The goose was thinly sliced and tasted great with the not too salty gravy. Some work needs to be done on the beancurd though, coming across as a tad too rough for my liking. Comparisons are inevitable between Guan Hin's rendition and that of Hung Kang, with the latter taking the cake effortlessly with its polished rendition of this traditional Teochew dish.

Sauteed Kailan

Nicely stir fried without being overcooked. However it was a little too oily and watery. What I liked was that it came served with "Ti Po" or crispy fried sole fish, which gave the occasional crunch and added saltiness.

Steamed Pomfret

Fresh and steamed just right, with the flesh firm and sweet. Just the way a good dish of steamed pomfret should be. Paying compliments to the fish was the gravy, tasty from all the sour plums and tomatoes in it.

Liver Roll

The liver roll or "Ngoh Hiang" was honestly quite good. Thin crispy skin covering a mould of finely chopped liver but with only a slight hint of liver taste. Dipped in the sweet and sticky plum sauce, it made for a nice dish.

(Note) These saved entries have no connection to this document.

-- ==== Sys2Proof/Decode.lean ====
section
/-! DEFINITION. Decoding of the three streams' words and of command quads, total and rejecting by
name (R20 to R43, R100, R185 to R194, R206, R227), and after it the encoder written from the same
tables. A word is a number whose bit 0 is the word's bit 0. -/
namespace Sys2Proof

/-- What a word is (R21): an instruction; one that names an instruction and breaks a limit of its own
fields; or no instruction. -/
inductive Decoded where
  | instr (i : Instr)
  | operand (i : Instr)
  | illegal
  deriving DecidableEq, Repr

/-- An instruction whose unused and reserved bits are zero when `zeros` holds (R21 step 4). -/
def made (zeros : Bool) (i : Instr) : Decoded :=
  if zeros && i.wf then .instr i else .operand i

/-- The `len` bits of `w` from bit `lo`. -/
def bitsAt (w lo len : Nat) : Nat := w / 2 ^ lo % 2 ^ len

/-- Bit `k` of `w`. -/
def bitAt (w k : Nat) : Bool := w / 2 ^ k % 2 == 1

/-! ## Scalar words (R24 to R34) -/

/-- Major 0x00 (R28). -/
def decodeSys (w : Nat) : Decoded :=
  let noRd := bitsAt w 21 5 == 0
  let noRa := bitsAt w 16 5 == 0
  let noRb := bitsAt w 11 5 == 0
  match bitsAt w 0 11 with
  | 1 => made (noRd && noRa && noRb) .nop
  | 2 => made (noRd && noRa && noRb) .halt
  | 3 => made (noRd && noRb) (.trap (.ofNat 5 (w / 2 ^ 16)))
  | 4 => made (noRd && noRa && noRb) .brk
  | 5 => made (noRd && noRa && noRb) .wfe
  | 6 => made (noRd && noRa && noRb) .eret
  | _ => .illegal

/-- Major 0x01 (R27). -/
def decodeAlu (w : Nat) : Decoded :=
  let rd : BitVec 5 := .ofNat 5 (w / 2 ^ 21)
  let ra : BitVec 5 := .ofNat 5 (w / 2 ^ 16)
  let rb : BitVec 5 := .ofNat 5 (w / 2 ^ 11)
  let un := bitsAt w 11 5 == 0
  match bitsAt w 0 11 with
  | 0x00 => made true (.add rd ra rb)
  | 0x01 => made true (.sub rd ra rb)
  | 0x02 => made true (.and rd ra rb)
  | 0x03 => made true (.or rd ra rb)
  | 0x04 => made true (.xor rd ra rb)
  | 0x05 => made true (.andn rd ra rb)
  | 0x06 => made true (.orn rd ra rb)
  | 0x08 => made true (.sll rd ra rb)
  | 0x09 => made true (.srl rd ra rb)
  | 0x0A => made true (.sra rd ra rb)
  | 0x0B => made true (.rol rd ra rb)
  | 0x0C => made true (.ror rd ra rb)
  | 0x10 => made true (.mul rd ra rb)
  | 0x11 => made true (.mulh rd ra rb)
  | 0x12 => made true (.mulhu rd ra rb)
  | 0x14 => made true (.div rd ra rb)
  | 0x15 => made true (.divu rd ra rb)
  | 0x16 => made true (.rem rd ra rb)
  | 0x17 => made true (.remu rd ra rb)
  | 0x18 => made true (.min rd ra rb)
  | 0x19 => made true (.max rd ra rb)
  | 0x1A => made true (.minu rd ra rb)
  | 0x1B => made true (.maxu rd ra rb)
  | 0x1C => made true (.slt rd ra rb)
  | 0x1D => made true (.sltu rd ra rb)
  | 0x20 => made un (.clz rd ra)
  | 0x21 => made un (.ctz rd ra)
  | 0x22 => made un (.popc rd ra)
  | 0x23 => made un (.brev rd ra)
  | 0x24 => made true (.clmul rd ra rb)
  | 0x25 => made true (.clmulh rd ra rb)
  | 0x28 => made un (.sextB rd ra)
  | 0x29 => made un (.sextH rd ra)
  | 0x2A => made un (.sextW rd ra)
  | 0x2C => made un (.zextB rd ra)
  | 0x2D => made un (.zextH rd ra)
  | 0x2E => made un (.zextW rd ra)
  | _ => .illegal

/-- Major 0x08 (R29). -/
def decodeShift (w : Nat) : Decoded :=
  let rd : BitVec 5 := .ofNat 5 (w / 2 ^ 21)
  let ra : BitVec 5 := .ofNat 5 (w / 2 ^ 16)
  let sh : BitVec 6 := .ofNat 6 w
  let zero := bitsAt w 6 8 == 0
  match bitsAt w 14 2 with
  | 0 => made zero (.slli rd ra sh)
  | 1 => made zero (.srli rd ra sh)
  | 2 => made zero (.srai rd ra sh)
  | _ => .illegal

/-- Major 0x24 (R32): an operation of 7 or a use of 5 to 7 names nothing. -/
def decodeAmo (w : Nat) : Decoded :=
  let rd : BitVec 5 := .ofNat 5 (w / 2 ^ 21)
  let ra : BitVec 5 := .ofNat 5 (w / 2 ^ 16)
  let rb : BitVec 5 := .ofNat 5 (w / 2 ^ 11)
  let cls : BitVec 4 := .ofNat 4 (w / 2 ^ 7)
  let use : BitVec 3 := .ofNat 3 (w / 2)
  let size : BitVec 1 := .ofNat 1 w
  if bitsAt w 1 3 ≥ 5 then .illegal else
  match bitsAt w 4 3 with
  | 0 => made true (.amoAdd rd ra rb cls use size)
  | 1 => made true (.amoAnd rd ra rb cls use size)
  | 2 => made true (.amoOr rd ra rb cls use size)
  | 3 => made true (.amoXor rd ra rb cls use size)
  | 4 => made true (.amoMin rd ra rb cls use size)
  | 5 => made true (.amoMax rd ra rb cls use size)
  | 6 => made true (.amoSwap rd ra rb cls use size)
  | _ => .illegal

Yam Paste with Gingko Nuts

As mentioned before, I consider yam paste or Orh Nee as one of the hallmarks of Teochew food, which explains my high expectations of it. While I used to praise Guan Hin for their rather stellar rendition of this traditional Teochew dessert, the same compliments couldn't be extended that evening. Barely warm when served, it looked pre made and as though it had been sitting in a corner for quite a long period of time. Texture wise, it wasn't smooth, coming across as chunky and oily. Even the gingko nuts were too soft and bland. A total disappointment.


A rather filling dinner for 5 came up to about $90, which really isn't very expensive but somehow or rather, food standard has slided a little, especially in the case of the Orh Nee. Service was acceptable but could be better. Has the hype over Guan Hin resulted in a decline in its culinary standard - one that took decades to build?

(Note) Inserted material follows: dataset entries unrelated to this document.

/-- Whether row blocks RB0 on of column blocks CB0 on of a sub-array's pool are free (R151). -/
def blocksFree (k : Core) (sub rb nr cb nc : Nat) : Bool :=
  k.tiles.all (fun e => !(e.2.valid && e.2.acc && e.2.sub.toNat == sub
    && runsMeet rb nr e.2.p0 e.2.p1 && runsMeet cb nc e.2.p2 e.2.p3))

/-- The placement of an ACC tile: lowest column block, then lowest row block (R151). -/
def placeAcc (k : Core) (sub h w nr nc : Nat) : Option (Nat × Nat) :=
  ((span 0 (w + 1 - nc)).filterMap (fun cb =>
    (firstIn (fun rb => blocksFree k sub rb nr cb nc) 0 (8 * h + 1 - nr)).map (fun rb => (rb, cb)))).head?

/-! ## Storage (R142, R148 to R150) -/

/-- The scratchpad word that holds 4-byte word `w` of a tile (R150). -/
def tileKey (t : Tile) (w : Nat) : Nat :=
  ((t.p0 + w / 16 % t.p1) * 256 + (t.p2 + w / 16 / t.p1)) * 16 + w % 16

/-- A 4-byte word of a tile. -/
def tileWord (k : Core) (t : Tile) (w : Nat) : Lane := mapGet 0 k.scratch (tileKey t w)

/-- A 4-byte word of a tile as it stood at a clock (R189): the value before the first later write. -/
def tileWordAt (k : Core) (t : Tile) (w clk : Nat) : Lane :=
  match k.scrLog.find? (fun e => e.2.1 == tileKey t w && e.1 > clk) with
  | some e => e.2.2
  | none => tileWord k t w

/-- The scratchpad with a word written; a word of zero is not listed. -/
def scratchSet (m : List (Nat × Lane)) (key : Nat) (v : Lane) : List (Nat × Lane) :=
  if v = 0 then mapErase m key else mapSet m key v

/-- Whether an MLDW in flight still reads tile words as they stood before a clock (R189). -/
def loadReads (k : Core) (clk : Nat) : Bool :=
  k.subs.any (fun b => b.2.flights.any (fun f => match f.effect with
    | .load _ _ _ _ _ _ => f.issue < clk
    | _ => false))

/-- The core with a tile word written at a clock; values overwritten in the last 300 clocks, or that an MLDW in flight may still
read, are kept (R189). -/
def setTileWord (k : Core) (t : Tile) (w clk : Nat) (v : Lane) : Core :=
  { k with
    dirty := addDirty k.dirty (11, tileKey t w / 16)
    scratch := scratchSet k.scratch (tileKey t w) v
    scrLog := k.scrLog.filter (fun e => e.1 + 300 > clk || loadReads k e.1) ++ [(clk, tileKey t w, tileWord k t w)] }

/-- Bit range `lo` to `lo + n - 1` of a tile's byte storage, for ranges within one 4-byte word. -/
def tileBits (k : Core) (t : Tile) (bit n : Nat) : Nat :=
  (tileWord k t (bit / 32)).toNat / 2 ^ (bit % 32) % 2 ^ n

/-- Whether any 4-byte word of a list of words of a tile is poisoned (R367). -/
def spoilt (k : Core) (t : Tile) (ws : List Nat) : Bool := !k.spoil.isEmpty && ws.any (fun w => k.spoil.contains (tileKey t w))

/-- The bit at which element (r, c) of an element tile starts (R148). -/
def elemBit (t : Tile) (r c : Nat) : Nat := 8 * (r * pitch t) + c * fmtBits (tileFmt t)

/-- The raw bits of element (r, c) of an element tile (R148). -/
def tileElem (k : Core) (t : Tile) (r c : Nat) : Nat := tileBits k t (elemBit t r c) (fmtBits (tileFmt t))

/-- The core with a tile's storage zeroed: scratchpad words of a SCRATCH tile, pool elements and INV marks of an ACC
tile (R156, R201). -/
def clearStorage (k : Core) (t : Tile) : Core :=
  if t.acc then
    let s := t.sub.toNat
    let blocks := (span t.p0 t.p1).flatMap (fun r => (span t.p2 t.p3).map (fun c => (12, s * 65536 + 16 * r + c)))
    { k with
      dirty := addDirties k.dirty blocks
      subs := k.subs.map (fun e => if e.1 = s then
        (e.1, { e.2 with
          acc := e.2.acc.filter (fun a => !(runsMeet (a.1 / 16384) 1 t.p0 t.p1 && runsMeet (a.1 % 512 / 32) 1 t.p2 t.p3))
          inv := e.2.inv.filter (fun b => !(runsMeet (b / 16) 1 t.p0 t.p1 && runsMeet (b % 16) 1 t.p2 t.p3)) })
        else e) }
  else
    { k with
      dirty := addDirties k.dirty ((span t.p0 t.p1).flatMap (fun b => (span t.p2 t.p3).map (fun l => (11, 256 * b + l))))
      scratch := k.scratch.filter (fun e => !(runsMeet (e.1 / 4096) 1 t.p0 t.p1 && runsMeet (e.1 / 16 % 256) 1 t.p2 t.p3))
      spoil := k.spoil.filter (fun w => !(runsMeet (w / 4096) 1 t.p0 t.p1 && runsMeet (w / 16 % 256) 1 t.p2 t.p3)) }

/-! ## State of a fill (R146, R152 to R156) -/

/-- FULL as it reads in a clock (R152, R155). -/
def isFull (t : Tile) (clk : Nat) : Bool := t.acc || (t.full && t.fullAt ≤ clk)

/-- Whether a tile's storage may be accessed: it is not being cleared, nor out of the core (R156, R166). -/
def storageIn (t : Tile) : Bool := t.clearing.isNone && t.p1 != 0

/-- Whether a unit may name a handle (R145, R146). -/
def mayName (t : Tile) (uid : Nat) : Bool := t.valid && (t.ownerUid == uid || t.share)

/-- EVAL of a TILE trap: the handle in bits 27:16 and a word number below (R124). -/
def tileEval (h : BitVec 12) (pc : BitVec 14) : Word := h.setWidth 64 <<< 16 ||| pc.setWidth 64

/-- A tile with one more deposit counted; the count that reaches TARGET makes it FULL from the next clock
(R152). -/
def counted (t : Tile) (clk : Nat) : Tile :=
  let t' := { t with arrival := t.arrival + 1 }
  if t'.arrival = t.target then { t' with full := true, fullAt := clk + 1 } else t'

/-- Whether a deposit of a source is outstanding. -/
def hasDeps (s : State) (src : DepSrc) : Bool := s.deps.any (fun d => d.src == src)

/-- A masked word: the bits of `mask` from `new`, the others from `old` (R197). -/
def maskWord (old new mask : Lane) : Lane := (old &&& ~~~mask) ||| (new &&& mask)

/-- The format a deposit combines in; none where it writes. -/
def kindFmt : DepKind → Option Fmt
  | .write => none
  | .sum f => some f
  | .least f => some f
  | .most f => some f

/-- The lesser of two elements as VMIN, or the greater as VMAX (R211, R345). -/
def pickElem (f : Fmt) (most : Bool) (a b : Nat) : Nat :=
  if fmtFloat f then
    let x := floatVal f a
    let y := floatVal f b
    if isNan x || isNan y then canonNan f else if (if most then xltStrict x y else xltStrict y x) then b else a
  else if (if most then intVal f a < intVal f b else intVal f b < intVal f a) then b else a

/-- One element combined with an arriving one (R345, R348): floating sums round RNE without saturation, integer sums wrap, T2
saturates. -/
def addElem (k : DepKind) (a b : Nat) : Nat :=
  match k with
  | .write => b
  | .sum f =>
    if fmtFloat f then roundFloat f 0 false (xadd 0 (floatVal f a) (floatVal f b))
    else packInt f false (intVal f a + intVal f b)
  | .least f => pickElem f false a b
  | .most f => pickElem f true a b

/-- A word with `new` combined into each element of `n` bits the mask covers (R348), element j at bits n × j on. -/
def addWord (kd : DepKind) (n : Nat) (old new mask : Lane) : Nat → Lane
  | 0 => old
  | j + 1 =>
    let prev := addWord kd n old new mask j
    if mask.toNat / 2 ^ (n * j) % 2 = 1 then
      let e := addElem kd (old.toNat / 2 ^ (n * j) % 2 ^ n) (new.toNat / 2 ^ (n * j) % 2 ^ n)
      maskWord prev (BitVec.ofNat 32 (e * 2 ^ (n * j))) (BitVec.ofNat 32 ((2 ^ n - 1) * 2 ^ (n * j)))
    else prev

/-- Whether a word's masked elements hold the reserved T2 code in the old or the new value (R348). -/
def addReserved (f : Fmt) (old new mask : Lane) : Bool :=
  f == .t2 && (span 0 16).any (fun j => mask.toNat / 2 ^ (2 * j) % 2 == 1
    && (old.toNat / 2 ^ (2 * j) % 4 == 2 || new.toNat / 2 ^ (2 * j) % 4 == 2))

/-- The spoilt words after word `w` of a tile is written: written from uncorrectable data it is poisoned, written whole it is
clear (R367). -/
def spoilAfter (k : Core) (t : Tile) (w : Nat) (whole bad : Bool) : List Nat :=
  let rest := k.spoil.filter (· != tileKey t w)
  if bad then tileKey t w :: rest else if whole then rest else k.spoil

/-- The core with a deposit's word written or added and counted (R152, R348). -/
def applyWord (k : Core) (h : Nat) (clk w : Nat) (data mask : Lane) (kd : DepKind) (bad : Bool) : Core :=
  let t := tileOf k h
  let old := tileWord k t w
  let v := match kindFmt kd with
    | none => maskWord old data mask
    | some f => addWord kd (fmtBits f) old data mask (32 / fmtBits f)
  let k' := setTileWord k t w clk v
  withTile { k' with spoil := spoilAfter k t w (kd == .write && mask == BitVec.allOnes 32) bad } h (counted t clk)

/-- Whether a deposit is refused for what its handle is, R146, R155 and R348: not VALID or of another generation, an ACC tile, a word
outside the tile, an ADD into a digit-plane tile or in another format. -/
def handleRefused (k : Core) (d : Deposit) : Bool :=
  let t := tileOf k d.handle.toNat
  !t.valid || t.gen != d.gen || t.acc || d.word ≥ ceilDiv (tileSize t) 4
  || (match kindFmt d.kind with
      | none => false
      | some f => t.pl != 0 || f != tileFmt t)

/-- Whether a deposit is refused for the reserved T2 code in its element or the one it meets (R348). -/
def codeRefused (k : Core) (d : Deposit) : Bool :=
  match kindFmt d.kind with
  | none => false
  | some f => addReserved f (tileWord k (tileOf k d.handle.toNat) d.word) d.data d.mask

/-- Whether a deposit is refused under R146, R155 and R348. -/
def depositRefused (k : Core) (d : Deposit) : Bool := handleRefused k d || codeRefused k d

/-! ### RANKED reception (R349, R350) -/

/-- W of R349, the element words of an element tile. -/
def elemWords (t : Tile) : Nat := tileRows t * ceilDiv (rowBytes t) 4

/-- Whether word `w` of an element tile holds an element (R349). -/
def isElemWord (t : Tile) (w : Nat) : Bool := 4 * w / pitch t < tileRows t && 4 * w % pitch t < rowBytes t

/-- Whether a 256-byte segment holds an element word (R349). -/
def segHasWords (t : Tile) (g : Nat) : Bool := (span (64 * g) 64).any (isElemWord t)

/-- Contributions of a tile held for a word. -/
def heldFor (k : Core) (h : BitVec 12) (w : Nat) : Nat :=
  (k.parked.filter (fun p => p.handle == h && p.word == w)).length

/-- Landing rows a segment uses: the most contributions held for one of its words (R349). -/
def segRows (k : Core) (h : BitVec 12) (g : Nat) : Nat :=
  (span (64 * g) 64).foldl (fun a w => max a (heldFor k h w)) 0

/-- The lowest segment of a tile that holds element words and is not complete (R349). -/
def lowestSeg (t : Tile) (r : RankTile) : Option Nat :=
  firstIn (fun g => segHasWords t g && !r.complete.contains g) 0 (ceilDiv (tileSize t) 256)

/-- Landing rows of the core outside every reservation and unused (R349, R350): of 64, less the reservations of tiles and
of commands, less the rows segments use outside a reservation. -/
def freeRows (k : Core) : Int :=
  let resv : Nat := (k.ranks.filter (·.gained)).foldl (fun a r => a + r.s) 0
  let cmd : Nat := k.lrows.foldl (fun a e => a + e.2) 0
  let other : Nat := k.ranks.foldl (fun a r =>
    let t := tileOf k r.handle.toNat
    let low := lowestSeg t r
    a + (span 0 (ceilDiv (tileSize t) 256)).foldl (fun b g =>
      if r.gained && low == some g then b else b + segRows k r.handle g) 0) 0
  64 - (resv + cmd + other : Nat)

/-- The core with reservations gained in order of first arrival while rows suffice: a tile for which they do not keeps those that
came after it waiting (R349). -/
def gainRows (k : Core) : List RankTile → List RankTile → Core
  | done, [] => { k with ranks := done }
  | done, r :: rs =>
    let k' := { k with ranks := done ++ [r] ++ rs }
    if r.gained then gainRows k (done ++ [r]) rs
    else if freeRows k' + (match lowestSeg (tileOf k r.handle.toNat) r with
        | some g => (segRows k r.handle g : Int)
        | none => 0) ≥ r.s then
      gainRows k (done ++ [{ r with gained := true }]) rs
    else k'

/-- A list of contributions with one placed by its key, after those of the same key. -/
def placePark (p : Park) : List Park → List Park
  | [] => [p]
  | x :: xs => if x.key ≤ p.key then x :: placePark p xs else p :: x :: xs

/-- The core with a complete segment's contributions applied in ascending source key and its rows freed (R349). -/
def applySegment (k : Core) (h : BitVec 12) (g clk : Nat) : Core :=
  let mine := k.parked.filter (fun p => p.handle == h && p.word / 64 == g)
  let k1 := { k with
    parked := k.parked.filter (fun p => !(p.handle == h && p.word / 64 == g))
    ranks := k.ranks.map (fun r => if r.handle == h then { r with complete := g :: r.complete } else r) }
  let k2 := (mine.foldl (fun acc p => placePark p acc) []).foldl
    (fun c p => applyWord c h.toNat clk p.word p.data p.mask p.kind p.bad) k1
  let t := tileOf k2 h.toNat
  let k3 := { k2 with ranks := k2.ranks.filter (fun r => !(r.handle == h && (lowestSeg t r).isNone)) }
  gainRows k3 [] k3.ranks

/-- The core with the tile of a RANKED deposit in its list from its first contribution on, its reservation asked for (R349). -/
def rankTile (k : Core) (d : Deposit) : Core :=
  let t := tileOf k d.handle.toNat
  if k.ranks.any (fun r => r.handle == d.handle) then k
  else
    let ranks := k.ranks ++ [{ handle := d.handle, gen := d.gen, s := t.target.toNat / elemWords t, complete := [], gained := false }]
    gainRows { k with ranks := ranks } [] ranks

/-- A RANKED deposit at its bank controller, its tile being listed (R349): none while no landing row it may use is free; else parked,
and the segment applied when it is complete. -/
def parkDeposit (k0 : Core) (d : Deposit) (key : Nat) (clk : Nat) : Option Core :=
  let t := tileOf k0 d.handle.toNat
  let s := t.target.toNat / elemWords t
  let g := d.word / 64
  let reserved := k0.ranks.any (fun r => r.handle == d.handle && r.gained && lowestSeg t r == some g)
  let needsRow := heldFor k0 d.handle d.word + 1 > segRows k0 d.handle g
  if reserved || !needsRow || freeRows k0 ≥ 1 then
    let k1 := { k0 with parked := k0.parked ++ [{ src := d.src, handle := d.handle, gen := d.gen, word := d.word, key := key
                                                  data := d.data, mask := d.mask, kind := d.kind, cls := d.cls, bad := d.bad }] }
    if (span (64 * g) 64).all (fun w => !isElemWord t w || heldFor k1 d.handle w == s) then
      some (applySegment k1 d.handle g clk)
    else some k1
  else none

/-- The contributions held for the segment of a deposit's word. -/
def segParked (k : Core) (d : Deposit) : List Park := k.parked.filter (fun p => p.handle == d.handle && p.word / 64 == d.word / 64)

/-- The state with the contributions held for some handles of a core deposits again, which the freed handles refuse (R146, R361). -/
def unpark (s : State) (core : Nat) (hs : List Nat) : State :=
  let k := getCore s core
  let back := k.parked.filter (fun p => hs.contains p.handle.toNat)
  let t := { s with deps := s.deps ++ back.map (fun p =>
    { src := p.src, core := core, handle := p.handle, gen := p.gen, word := p.word, data := p.data, mask := p.mask, kind := p.kind
      ranked := some p.key, cls := p.cls, due := s.clk, held := false, bad := p.bad }) }
  setCore t core { k with parked := k.parked.filter (fun p => !hs.contains p.handle.toNat) }

/-- Whether a RANKED deposit is refused (R349). -/
def rankRefused (t : Tile) : Bool :=
  elemWords t == 0 || t.target.toNat % elemWords t != 0 || t.target.toNat / elemWords t > 64

/-- The run of a command with TILE reported (R146). -/
def reportTile (s : State) (id : Nat) : State :=
  { s with cmds := s.cmds.map (fun r => if r.cmd.id = id && r.status = 0 then { r with status := cTILE, detail := 0 } else r) }

/-- Whether an acknowledgement is owed for a word of a tile deposited by a source. -/
def owes (o : Owed) (src : DepSrc) (w : Nat × Nat) : Bool := o.src == src && o.left.contains w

Likes: Above average Teochew food, not too expensive
Dislikes: Long waiting times, service can be better

Final Verdict:
Value for money:7/10


Address: Blk 34 Whampoa West

Contact: 6298 3179

Opening Hours: Daily: 11.30am - 3pm, 6pm - 10pm


His Food Blog said...

I have tried Hung Kang once and honestly wasn't impressed by them at all. Their food was below average in my opinion.

For Teochew food, my family usually head to Lee Kui, aka Ah Hoi (Crab) @ Mosque Street.

They served excellent Cold Crab, and Oyster Egg, but the best of all is their Orh Nee, that comes with Gingko Nuts and Pumpkim - which I found alot of places is lacking.

You can see the photos and my reviews on Lee Kui via my links below:

fatpig said...

Hung Kang only their fried fish skin and braised goose is nice. The rest is terrible. But 10+ yrs ago it was excellent.

Lee Kui is quite good but overly crowded so usually I don't bother lol.

Anonymous said...

Hmmmmms the last time I went to Guan Hin, their orh nee was terribly sweet! Their reason is that they need to preserve the yam with loads of sugar, or else it will turn bad easily... Do you find it sweet as well?

fatpig said...

Ya Orh Nee is quite sweet but I personally have quite a sweet tooth so I kinda like it :p

Anonymous said...

Lee Kui's food is really nice n tasty !!should go n visit it...!!